Il est fréquent qu’un salarié soit contraint de déclarer sa relation à la direction, voire d’accepter une mutation ou une réaffectation. À défaut, la sanction peut aller jusqu’au licenciement. Objectif affiché: prévenir tout risque de harcèlement sexuel ou de traitement préférentiel, et protéger juridiquement l’entreprise.

Deux salles, deux ambiances

Au Luxembourg, la logique est inverse: tant que la relation est librement consentie entre adultes responsables, elle relève de la sphère privée.
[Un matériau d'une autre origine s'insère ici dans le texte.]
/-- The four words of a unit's entry. -/
def Dev.uhtWords (d : Dev) (u : Nat) : List Word := tableWords d.health.uht d.health.sweepNo d.health.ceSweep u

/-! ## Alarms (R424 to R426) -/

/-- The default level of an alarm source (R424). -/
def alarmDefault : Nat → Nat
  | 0 => 2
  | 1 => 2
  | 2 => 2
  | 3 => 3
  | 4 => 2
  | _ => 1

/-- The level a source raises: ALARM_MAP's, or the default where it is 0 or no image is in use (R424). -/
def Dev.alarmLevelOf (d : Dev) (src : Nat) : Nat :=
  let m := if d.imageInUse then (d.cfg.alarmMap / 4 ^ src) % 4 else 0
  if m = 0 then alarmDefault src else m

/-! ## The end of a shutdown (R286, R303) -/

/-- A shutdown is in progress (R283). -/
def Dev.sdActive (d : Dev) : Bool := d.sd.quiescePend || (decide (0 < d.sd.phase) && decide (d.sd.phase < 7))

/-- The notice of an end phase, as a record of the shutdown sequencer that carries the phase (R286, R430). -/
def Dev.sdNotice (d : Dev) (alert : Bool) (phase : Nat) : Dev := d.eventNotice alert 0xFF 8 0 0 (w32 phase) 0 0 0

/-- A shutdown in progress ends ABORTED with a reason: 1 LIMIT, 2 ALARM, 3 WATCHDOG, 4 LEDGER, 5 THERMAL (R303, R304). -/
def Dev.sdAbort (d : Dev) (reason : Nat) : Dev :=
  if d.sdActive then
    (({ d with sd.phase := 8, sd.quiescePend := false, sd.groupDue := [] }).setZf Reg.ZN_SD_STAT 18 16 reason).sdNotice true 8
  else d

/-- The Erase (R426): keys and session gone, the verification cache zeroised and the salt invalid, staging cleared, the
journal volatile, exports and imports ended with LOCKED. DEDUCED (log entry 103). -/
def Dev.erase (d : Dev) : Dev :=
  let d1 := if d.alarms.exportRunning.isSome then d.setZf Reg.ZN_EXP_STAT 2 0 5 else d
  let d2 := (if d.alarms.importPend.isSome then d1.setZf Reg.ZN_EXP_STAT 5 3 3 else d1).sdAbort 2
  { d2 with
    ledger.keyHeld := false
    ledger.ledgerKey := 0
    afsin.session := none
    afsin.impStage := []
    aon.cacheValid := false
    aon.cacheVersion := 0
    aon.cacheDigest := 0
    aon.saltValid := false
    jnl.staging := []
    jnl.volatileRun := true
    alarms.exportRunning := none
    alarms.exportSnap := none
    alarms.importPend := none }

/-- Present the ring copy of a Zenith event whose code table store is R and J to every Bank that takes part; in a stop the rings are
frozen and take none (R57, R434). DEDUCED (log entry 167). -/
def Dev.ringCopy (d : Dev) (code : Nat) (p0 p1 : Word) : Dev :=
  if d.start.banksReleased && !d.clock.stopped then
    d.modBanks (fun _ k =>
      if k.isolated || k.resetAt.isSome then k
      else { k with ring.presented := k.ring.presented ++
        [{ source := 0x1FF, frame := none, ev := mkEvent code 0 p0 p1 0 0, fwd := .nothing }] })
  else d

/-- A source raises (R425): the level rises to at least the source's; ALARM is journaled where an entry can still be sealed,
recorded, and sent as a notice with ALERT; a raise to Erase erases (R426). -/
def Dev.raiseAlarm (d : Dev) (src : Nat) : Dev :=
  let own := d.alarmLevelOf src
  let level := max d.aon.alarmLevel own
  let mask := w32 (2 ^ src)
  let ts := mkStamp d.clock.frame 0
  let d1 := { d with aon.alarmLevel := level, aon.raised := d.aon.raised ||| BitVec.ofNat 6 (2 ^ src), sd.alarmed := d.sd.alarmed || d.sdActive }
  let d2 := d1.bumpZ Reg.ZN_ALM_CNT_RAISE
  let d3 := if own = 3 || !d.ledger.keyHeld then d2 else d2.jPush (.alarm level (2 ^ src) ts)
  let d4 := (d3.zEvent 6 0x78 0 (w32 level) mask 0 0).ringCopy 0x78 (w32 level) mask
  let d5 := d4.notice 0x06 true [w32 (level + 256 * 2 ^ src), 0, lo32 ts, hi32 ts]
  if own = 3 then d5.erase else d5

/-- The state with its part changed; host memory and the waiting commands stay. -/
def State.onDev (s : State) (f : Dev → Dev) : State := { s with dev := f s.dev }

/-! ## Draws from the DRBG (R411) -/

/-- The number of the next draw, and the state after it. -/
def Dev.draw (d : Dev) : Nat × Dev := (d.draws, { d with draws := d.draws + 1 })

end Sys2Proof.Machine
end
Ce n’est qu’en cas de dérive que l’entreprise peut intervenir, sur la base du devoir de loyauté du salarié ou de l’obligation de l’employeur de garantir un environnement de travail sain (articles L.245-2 et suivants en matière de harcèlement moral ou sexuel).

Dans les faits, certaines entreprises incluent des recommandations dans leur règlement interne – notamment lorsqu’un manager entame une relation avec un collaborateur direct –, mais ces pratiques restent marginales et souvent non contraignantes.

Cette différence de culture juridique et managériale en dit long sur le rapport au travail dans les deux pays. Là où les États-Unis se prémunissent par des procédures formalisées, souvent guidées par la peur du contentieux, le Luxembourg préfère faire confiance à l’intelligence des situations. Approche plus souple, plus humaine aussi, qui reconnaît que la vie professionnelle n’est pas imperméable à la vie personnelle.